Microarray images contain noise, which is sometimes considerable. This is due to imperfections in conducting the experiment and also in the image digitalization process. Being able to reduce noise can be useful to extract more accurate genetic information and to obtain better compression results. However, denoising-based compression is not lossless because denoising can be considered an irreversible transform that is applied before storing the image. There has been much research on denoising, but most of it is focused on the microarray analysis process and not on compression.
In 2006, Adjeroh
et al. published their approach [
7] based on the translation invariant (TI) transform. They argue that wavelet based denoising techniques that are not translation invariant suffer from an adverse pseudo-Gibbs phenomenon at discontinuities. This is especially important in microarray images since the edge of each spot can be considered a discontinuity. In their work, the original image is shifted horizontally, vertically and diagonally, and each of these shifted images plus the original one are denoised separately. The resulting images are then shifted back and combined to obtain the denoised image. Adjeroh
et al. proposed three different approaches for combining the deshifted images: TI-hard, TI-median and TI-median2. The TI-hard method consists of outputting the average value of each pixel in the four deshifted images. The TI-median technique outputs the median instead of the average. The TI-median2 technique works by applying the TI-median technique twice: first, the TI-median is applied on the original image and an auxiliary image is produced; then the TI-median technique is applied again on the auxiliary image to obtain the denoised output image.
Many more authors have covered microarray image denoising for genetic information extraction, but only some of the most recent and relevant are referenced here. In 2005, Lukac proposed a method [
8] based on fuzzy logic and local statistics for noise removal. Also in 2005, Smolka
et al. discussed the peer group concept [
9] as a means to remove impulsive noise. In 2007, Chen and Duan presented a simple method for denoising microarray images [
10] based on comparing the edge features of the red and green channels. Recently, in 2010, Zifan
et al. have designed multiwavelet transformations [
11] to denoise images.
2.1.2. Segmentation
Segmentation, also know as
spot finding or
addressing, consists in determining which of the image pixels belong to spots (
i.e., the foreground), as opposed to those that do not (
i.e., the background). As will be discussed in
Section 2.4, this can be very useful in later stages of the compression process. For example, it is possible to code separately foreground and background or to exploit differences in pixel intensity distributions between sets. We discuss here only specific approaches oriented towards image compression. However, for the sake of completeness, some segmentation techniques not directly focused on compression and some general segmentation quality metrics are described at the bottom of this subsection.
In 2003, Faramarzpour
et al. proposed a lossless coder whose segmentation stage consists of two steps [
12]. First, spot regions are located by studying the period of the signal obtained from summing the intensity by rows and by columns, and studying its minima. After that, spot centers are estimated based on the region centroid, which is needed for their spiral scanning procedure, as explained in
Section 2.4. Simpler versions of this spot region location idea had already been used in microarray image analysis and also in Jörnsten and Yu’s work of 2002 [
13], where they proposed a lossy-to-lossless compression scheme. In their technique, a
seeded region growing algorithm is used to obtain a coarse mask for the spot pixels, which is then refined.

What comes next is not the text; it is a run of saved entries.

/-- V-host-2 and V-host-3. -/
theorem test_poke :
    (got? (command 1 (.poke 10 5) (machine [99]))).map
      (fun p => (p.2, memRead p.1 10, memRead p.1 5, p.1.memLen)) = some (.ok, 5, 0, 11) ∧
    (got? (command 1 (.poke (2 ^ 20) 1) (machine [99]))).map (fun p => (p.2, p.1.memLen, p.1.fault)) =
      some (.refused, 1, none) := by decide

/-- V-host-4. -/
theorem test_feed :
    (got? (command 1 (.feed 2) { loaded { config20 with inqDepth := some 1 } [99] with inq := [1] })).map
      (fun p => (p.2, p.1.inq)) = some (.refused, [1]) := by decide

/-- V-host-5's first STEP, V-host-6 and V-hlt-2e. -/
theorem test_step_load_and_post_halt :
    (got? (command 1 .step (machine [0]))).map (fun p => (p.2, p.1.fault)) =
      some (.fault, some ⟨.badOpcode, 0, 0, 0⟩) ∧
    (got? (command 1 (.load [1, 2, 3]) (loaded (capped 2) []))).map Prod.snd = some .refused ∧
    (got? (command 1 .step { loaded { config20 with postHaltStep := .error } [99] with halted := true })).map
      Prod.snd = some .postHaltError := by decide

/-- V-host-11. -/
theorem test_drain_aborts :
    (got? (drainAllOutputs 1 2 (machine [104, 5, 0]))).map Prod.snd =
      some (.aborted (some ⟨.badOpcode, 0, 2, 0⟩) [5]) := by decide

/-! ### Witnesses: states and operands that meet each statement's hypotheses, clause by clause -/

/-- A machine of capacity 8 whose memory is `[1, 2, 3]` and whose relative base is `rb`. -/
def small (rb : Word) : State := { loaded (capped 8) [1, 2, 3] with rb := rb }

/-- `small` with `OVERFLOW_MODE = WRAP`. -/
def smallWrap (rb : Word) : State := { loaded { capped 8 with overflowMode := .wrap } [1, 2, 3] with rb := rb }

/-- `small` with `JUMP_TARGET = ADDRESS`. -/
def smallAddress (rb : Word) : State := { loaded { capped 8 with jumpTarget := .address } [1, 2, 3] with rb := rb }

/-- The literal `v` as a value parameter. -/
def lit (v : Word) : ValueParam := ⟨.immediate, v⟩

/-- The address `a` as a write parameter. -/
def at_ (a : Word) : WriteParam := ⟨.position, a⟩

theorem witness_ResetIsTheEmptyLoadState :
    State.reset.control ≠ .busy ∧ State.reset.cfg = Config.default := by decide

theorem witness_LoadEntersTheResetStateOfItsImage :
    (small 0).control ≠ .busy ∧ [1, 2, 3, 4, 5, 6, 7, (8 : Word)].length ≤ (small 0).cfg.memCapacity := by decide

theorem witness_OversizedLoadIsRefused :
    (small 0).control ≠ .busy ∧
      (small 0).cfg.memCapacity < [1, 2, 3, 4, 5, 6, 7, 8, (9 : Word)].length := by decide

theorem witness_LoadedProgramStartsAtAddressZero :
    command 0 (.load [99]) (small 0) = .next (loaded (capped 8) [99], .ok) ∧
    decode (small 0).cfg (fun k => [(99 : Word)].getD k 0) = .ok .halt ∧
    command 0 (.load []) (small 0) = .next (loaded (capped 8) [], .ok) ∧
    decode (small 0).cfg (fun k => ([] : List Word).getD k 0) = .error ⟨.badOpcode, 0⟩ :=
  ⟨next_of_got? (by decide), by decide, next_of_got? (by decide), by decide⟩

theorem witness_FeedAppendsUnlessTheQueueIsFull :
    let one := { config20 with inqDepth := some 1 }
    (loaded one []).control ≠ .busy ∧ one.inqDepth = some 1 ∧
    ({ loaded one [] with inq := [5] } : State).inq.length = 1 ∧ (loaded one []).inq.length ≠ 1 ∧
    (machine []).control ≠ .busy ∧ (machine []).cfg.inqDepth = none := by decide

theorem witness_SetLatchWritesTheLatchOnly : (machine []).control ≠ .busy := by decide

theorem witness_PeekAnswersTheWordAndChangesNothing :
    (small 0).control ≠ .busy ∧ (small 0).memLen ≤ (3 : BitVec 64).toNat ∧
      (2 : BitVec 64).toNat < (small 0).memLen := by decide

theorem witness_PokeStoresBelowTheCapacityElseIsRefused :
    (small 0).control ≠ .busy ∧ (7 : BitVec 64).toNat < (small 0).cfg.memCapacity ∧
      (small 0).cfg.memCapacity ≤ (8 : BitVec 64).toNat := by decide

theorem witness_StepOfAHaltedOrFaultedCoreExecutesNothing :
    (takeFault ⟨.badOpcode, 0⟩ (small 0)).fault ≠ none ∧
    ({ small 0 with halted := true } : State).fault = none ∧
    ({ small 0 with halted := true } : State).halted = true ∧
    (small 0).cfg.postHaltStep = .noop ∧
    ({ config20 with postHaltStep := .error } : Config).postHaltStep = .error := by decide

theorem witness_StatusPortShowsTheState :
    (takeFault ⟨.badMode, 1⟩ (small 0)).fault = some ⟨.badMode, 1, 0, 1⟩ ∧
    ({ small 0 with halted := true } : State).control = .halted ∧
    ({ small 0 with busy := true } : State).control = .busy ∧ (small 0).control = .idle := by decide

theorem witness_CommandWhileBusyIsRefusedByName :
    ({ small 0 with busy := true } : State).control = .busy := by decide

theorem witness_OnlyLoadLeavesAHaltedOrFaultedCore :
    (∀ image, Command.feed 5 ≠ .load image) ∧
    ({ small 0 with halted := true } : State).halted = true ∧
    command 1 (.feed 5) { small 0 with halted := true } =
      .next ({ small 0 with halted := true, inq := [5] }, .ok) ∧
    (takeFault ⟨.badOpcode, 0⟩ (small 0)).fault ≠ none ∧
    command 1 .step (takeFault ⟨.badOpcode, 0⟩ (small 0)) =
      .next (takeFault ⟨.badOpcode, 0⟩ (small 0), .fault) :=
  ⟨by simp, by decide, next_of_got? (by decide), by decide, next_of_got? (by decide)⟩

theorem witness_MemoryWriteGrowsAndZeroFills :
    (small 0).cfg.memCapacity ≤ 8 ∧ 7 < (small 0).cfg.memCapacity ∧ 2 < (small 0).memLen ∧
      (small 0).memLen ≤ 3 ∧ (small 0).memLen ≤ 7 := by decide

theorem witness_ModesReachOneMemory :
    let t := storeWord 7 9 (small 5)
    resolveAddr 3 ⟨.relative, 2⟩ (small 5) = .ok 7 ∧ memWrite 3 7 9 (small 5) = .ok t ∧
      (7 : Word).toInt = (small 5).rb.toInt + (2 : Word).toInt ∧ t.control ≠ .busy := by decide

theorem witness_ValueParametersResolveByMode :
    (-1 : Word).toInt < 0 ∧ 0 ≤ (0 : Word).toInt ∧ (small 5).rb.toInt + (-6 : Word).toInt < 0 ∧
      0 ≤ (small 5).rb.toInt + (-5 : Word).toInt := by decide

theorem witness_WriteParametersResolveToAddresses :
    (-1 : Word).toInt < 0 ∧ 0 ≤ (0 : Word).toInt ∧ (small 5).rb.toInt + (-6 : Word).toInt < 0 ∧
      0 ≤ (small 5).rb.toInt + (-5 : Word).toInt := by decide

theorem witness_JumpTargetsResolveByTheirSetting :
    (small 5).cfg.jumpTarget = .value ∧ resolveValue 2 (lit (-1)) (small 5) = .ok (-1) ∧
    resolveValue 2 ⟨.position, -1⟩ (small 5) = .error ⟨.negativeAddress, 2⟩ ∧
    (smallAddress 5).cfg.jumpTarget = .address ∧ (lit 4).mode = .immediate ∧
    (ValueParam.mk .relative (-5)).mode = WriteMode.relative.toMode ∧
    resolveAddr 2 ⟨.relative, -5⟩ (smallAddress 5) = .ok 0 ∧
    resolveAddr 2 ⟨.relative, -6⟩ (smallAddress 5) = .error ⟨.negativeAddress, 2⟩ := by decide

theorem witness_ArithBringsResultsIntoRange :
    (-(2 ^ 63) ≤ (2 ^ 63 - 1 : Int) ∧ (2 ^ 63 - 1 : Int) ≤ 2 ^ 63 - 1) ∧
    ¬ (-(2 ^ 63) ≤ (2 ^ 63 : Int) ∧ (2 ^ 63 : Int) ≤ 2 ^ 63 - 1) ∧
    config20.overflowMode = .fault ∧ wrapping.overflowMode = .wrap := by decide

theorem witness_AddStoresTheSum :
    resolveValue 1 (lit 9223372036854775807) (smallWrap 0) = .ok 9223372036854775807 ∧
    resolveValue 2 (lit 1) (smallWrap 0) = .ok 1 ∧ resolveAddr 3 (at_ 7) (smallWrap 0) = .ok 7 ∧
    7 < (smallWrap 0).cfg.memCapacity ∧ (smallWrap 0).cfg.overflowMode = .wrap ∧
    inI64 ((9223372036854775807 : Word).toInt + (0 : Word).toInt) := by decide

theorem witness_MulStoresTheProduct :
    resolveValue 1 (lit (-4611686018427387904)) (smallWrap 0) = .ok (-4611686018427387904) ∧
    resolveValue 2 (lit 2) (smallWrap 0) = .ok 2 ∧ resolveAddr 3 (at_ 7) (smallWrap 0) = .ok 7 ∧
    7 < (smallWrap 0).cfg.memCapacity ∧ (smallWrap 0).cfg.overflowMode = .wrap ∧
    inI64 ((-4611686018427387904 : Word).toInt * (2 : Word).toInt) := by decide

theorem witness_LessThanStoresTheTruthValue :
    resolveValue 1 (lit (-1)) (small 0) = .ok (-1) ∧ resolveValue 2 ⟨.position, 3⟩ (small 0) = .ok 0 ∧
    resolveAddr 3 (at_ 7) (small 0) = .ok 7 ∧ 7 < (small 0).cfg.memCapacity := by decide

theorem witness_EqualsStoresTheTruthValue :
    resolveValue 1 (lit 3) (small 0) = .ok 3 ∧ resolveValue 2 ⟨.position, 2⟩ (small 0) = .ok 3 ∧
    resolveAddr 3 (at_ 7) (small 0) = .ok 7 ∧ 7 < (small 0).cfg.memCapacity := by decide

theorem witness_InputStoresTheQueueHeadOrTheLatch :
    resolveAddr 1 (at_ 7) (small 0) = .ok 7 ∧ 7 < (small 0).cfg.memCapacity ∧
    ({ small 0 with inq := [4] } : State).inq = 4 :: [] ∧ (small 0).inq = [] := by decide

theorem witness_OutputLatchesTheValueAndSuspends :
    resolveValue 1 ⟨.relative, -5⟩ (small 5) = .ok 1 := by decide

theorem witness_JumpIfTrueSetsIpWhenNonzero :
    (lit 0).legalTarget (small 0).cfg = true ∧ resolveValue 1 (lit (-1)) (small 0) = .ok (-1) ∧
    resolveTarget (lit 0) (small 0) = .ok 0 ∧ (-1 : Word).toInt ≠ 0 ∧
    resolveValue 1 (lit 0) (small 0) = .ok 0 ∧ (0 : Word).toInt = 0 := by decide

theorem witness_JumpIfFalseSetsIpWhenZero :
    (ValueParam.mk .position 0).legalTarget (smallAddress 0).cfg = true ∧
    resolveValue 1 (lit 0) (smallAddress 0) = .ok 0 ∧
    resolveTarget ⟨.position, 0⟩ (smallAddress 0) = .ok 0 ∧ (0 : Word).toInt = 0 ∧
    resolveValue 1 (lit 1) (smallAddress 0) = .ok 1 ∧ (1 : Word).toInt ≠ 0 := by decide

theorem witness_AdjustBaseAddsToTheBase :
    resolveValue 1 (lit 9223372036854775807) (small 0) = .ok 9223372036854775807 ∧
    inI64 ((small 0).rb.toInt + (9223372036854775807 : Word).toInt) ∧
    resolveValue 1 (lit 9223372036854775807) (smallWrap 1) = .ok 9223372036854775807 ∧
    ¬ inI64 ((smallWrap 1).rb.toInt + (9223372036854775807 : Word).toInt) ∧
    (smallWrap 1).cfg.overflowMode = .wrap := by decide

theorem witness_OverflowFaultsUnderFaultMode :
    (small 1).cfg.overflowMode = .fault ∧
    resolveValue 1 (lit 9223372036854775807) (small 1) = .ok 9223372036854775807 ∧
    resolveValue 2 (lit 2) (small 1) = .ok 2 ∧ resolveAddr 3 (at_ 9) (small 1) = .ok 9 ∧
    ¬ inI64 ((9223372036854775807 : Word).toInt + (2 : Word).toInt) ∧
    ¬ inI64 ((9223372036854775807 : Word).toInt * (2 : Word).toInt) ∧
    ¬ inI64 ((small 1).rb.toInt + (9223372036854775807 : Word).toInt) := by decide

theorem witness_StoresBeyondCapacityFault :
    (small 0).cfg.memCapacity ≤ 8 ∧ resolveValue 1 (lit 2) (small 0) = .ok 2 ∧
    resolveValue 2 (lit 3) (small 0) = .ok 3 ∧ resolveAddr 3 (at_ 8) (small 0) = .ok 8 ∧
    inI64 ((2 : Word).toInt + (3 : Word).toInt) ∧ inI64 ((2 : Word).toInt * (3 : Word).toInt) ∧
    resolveAddr 1 (at_ 8) (small 0) = .ok 8 ∧ (smallWrap 0).cfg.overflowMode = .wrap := by decide

theorem witness_NegativeAddressFaultsLowestParameterFirst :
    ((-1 : Word).toInt < 0) ∧ (small 5).rb.toInt + (-6 : Word).toInt < 0 ∧
    ¬ (small 5).rb.toInt + (-5 : Word).toInt < 0 ∧ (lit 0).legalTarget (small 5).cfg = true := by decide

theorem witness_negativeEA :
    negativeEA (small 5) (-1) .position ∧ negativeEA (small 5) (-6) .relative ∧
      ¬ negativeEA (small 5) (-5) .relative ∧ ¬ negativeEA (small 5) (-6) .immediate := by
  simp only [negativeEA]
  decide

theorem witness_TakenJumpToANegativeTargetFaults :
    (lit (-1)).legalTarget (small 0).cfg = true ∧ resolveValue 1 (lit 1) (small 0) = .ok 1 ∧
    resolveTarget (lit (-1)) (small 0) = .ok (-1) ∧ (-1 : Int) < 0 ∧ (1 : Word).toInt ≠ 0 ∧
    resolveValue 1 (lit 0) (small 0) = .ok 0 ∧ (0 : Word).toInt = 0 := by decide

theorem witness_IllFormedJumpTargetTakesTheDecodersFault :
    (lit 4).legalTarget (smallAddress 0).cfg = false := by decide

theorem witness_InstructionsRaiseOnlyTheTablesFaults :
    (Instr.output ⟨.position, -1⟩).wellFormed (small 0).cfg = true ∧ (small 0).fault = none ∧
    exec (.output ⟨.position, -1⟩) (small 0) = .next (takeFault ⟨.negativeAddress, 1⟩ (small 0)) ∧
    (takeFault ⟨.negativeAddress, 1⟩ (small 0)).fault = some ⟨.negativeAddress, 1, 0, 1⟩ :=
  ⟨by decide, by decide, next_of_got? (by decide), by decide⟩

theorem witness_StepRunsTheDecodedInstruction :
    (machine [99]).Running ∧
      decode (machine [99]).cfg (fun k => memRead (machine [99]) ((machine [99]).ip + k)) = .ok .halt := by
  decide

theorem witness_StepTakesTheDecodersFault :
    (machine [103]).Running ∧
      decode (machine [103]).cfg (fun k => memRead (machine [103]) ((machine [103]).ip + k)) =
        .error ⟨.immediateWrite, 1⟩ := by decide

theorem witness_FaultEntryWritesTheRecordOnly :
    (machine [103]).Running ∧ step (machine [103]) = .next (takeFault ⟨.immediateWrite, 1⟩ (machine [103])) ∧
    (takeFault ⟨.immediateWrite, 1⟩ (machine [103])).fault = some ⟨.immediateWrite, 1, 0, 103⟩ :=
  ⟨by decide, next_of_got? (by decide), by decide⟩

theorem witness_FetchBeyondMemoryFaults : (machine []).Running ∧ (machine []).memLen ≤ (machine []).ip := by
  decide

/-- A next state in which each register has moved, one writer each. -/
theorem witness_EachRegisterHasItsOneWriter :
    (∃ t, step (machine [109, 3]) = .next t ∧ t.rb ≠ (machine [109, 3]).rb) ∧
    (∃ t, step (machine [104, 3]) = .next t ∧ t.out ≠ (machine [104, 3]).out) ∧
    (∃ t, step (machine [99]) = .next t ∧ t.halted ≠ (machine [99]).halted) ∧
    (∃ t, step { machine [3, 0] with inq := [7] } = .next t ∧ t.inq ≠ [7] ∧ memRead t 0 ≠ 3) :=
  ⟨⟨{ machine [109, 3] with ip := 2, rb := 3, busy := true }, next_of_got? (by decide), by decide⟩,
    ⟨{ machine [104, 3] with ip := 2, out := 3 }, next_of_got? (by decide), by decide⟩,
    ⟨{ machine [99] with halted := true }, next_of_got? (by decide), by decide⟩,
    ⟨{ machine [7, 0] with ip := 2, busy := true }, next_of_got? (by decide), by decide, by decide⟩⟩

theorem witness_MemoryLengthNeverShrinks :
    step (machine [99]) = .next { machine [99] with halted := true } ∧
    (∀ image, Command.poke 7 9 ≠ .load image) ∧
    command 1 (.poke 7 9) (small 0) = .next (storeWord 7 9 (small 0), .ok) :=
  ⟨next_of_got? (by decide), by simp, next_of_got? (by decide)⟩

theorem witness_LatchIsReadOnlyByInputOnAnEmptyQueue :
    step { machine [3, 0] with inq := [7] } = .next { machine [7, 0] with ip := 2, busy := true } ∧
    ({ machine [3, 0] with inq := [7] } : State).inq ≠ [] ∧
    step (machine [99]) = .next { machine [99] with halted := true } ∧
    ∀ dst, decode (machine [99]).cfg (fetchWords (machine [99])) ≠ .ok (.input dst) := by
  refine ⟨next_of_got? (by decide), by decide, next_of_got? (by decide), fun dst h => ?_⟩
  have hd : decode (machine [99]).cfg (fetchWords (machine [99])) = .ok .halt := by decide
  rw [hd] at h
  cases h

theorem witness_LastOutputReachesNoInstruction :
    step (machine [104, 3]) = .next { machine [104, 3] with ip := 2, out := 3 } :=
  next_of_got? (by decide)

/-- A machine with a queue, a base and a nonempty memory meets the invariant. -/
theorem small_inv : ({ small 5 with inq := [4] } : State).Inv where
  capacity := by decide
  canonical := by decide
  cellsBelow := by decide
  length := by decide
  ipWidth := by decide
  ipLegal := by decide
  queue := fun depth h => by cases h
  exclusive := by decide
  busyRunning := by decide
  record := fun r h => by cases h

theorem witness_StepKeepsTheInvariant :
    ({ small 5 with inq := [4] } : State).Inv ∧
      ∃ t, step { small 5 with inq := [4] } = .next t ∧ memRead t 0 = 3 :=
  ⟨small_inv, { loaded (capped 8) [3, 2, 3] with rb := 5, inq := [4], ip := 4, busy := true },
    next_of_got? (by decide), by decide⟩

Later, in 2004, Lonardi and Luo presented their MicroZip lossy or lossless compression software [
14]. They used a variation of Faramarzpour’s spot region finding idea, but they considered the existence of subgrids which are located before spot regions. Four subgrids can be appreciated in
Figure 1, but other images may contain more.
In 2004, Hua
et al. proposed a lossy or lossless scheme [
15] with a segmentation technique based on the Mann–Whitney U test, which helps in deciding whether two independent sets of samples have equally large values. Once a region containing a spot has been located, a default mask is applied to obtain an initial set of pixels classified as spot pixels, and then the test is applied to add or remove pixels from this mask. This had already been used in microarray image segmentation [
16], but the authors proposed a variation that speeds up the algorithm by up to 50 times.
Also in 2006, Bierman
et al. described a purely lossless compression scheme [
17] with a simple threshold method for dividing microarray images into low and high intensities. It consists of determining the lowest of the threshold values from 28, 29, 210 or 211 such that approximately 90% of the pixels fall within it.
In 2007, Neekabadi
et al. proposed another threshold-based technique for segmentation [
18], this time in three subsets: background, edge and spot pixels. Their lossless proposal performs segmentation in two steps. First, they determine the optimal threshold value by minimizing the total standard deviation of pixels above and below it. Then they segment the image in the mentioned subsets. To do so, first they determine the spot pixels by eroding the mask formed with pixels above the selected threshold. Edge pixels are the ones surrounding the spot pixels, and background pixels are all the others.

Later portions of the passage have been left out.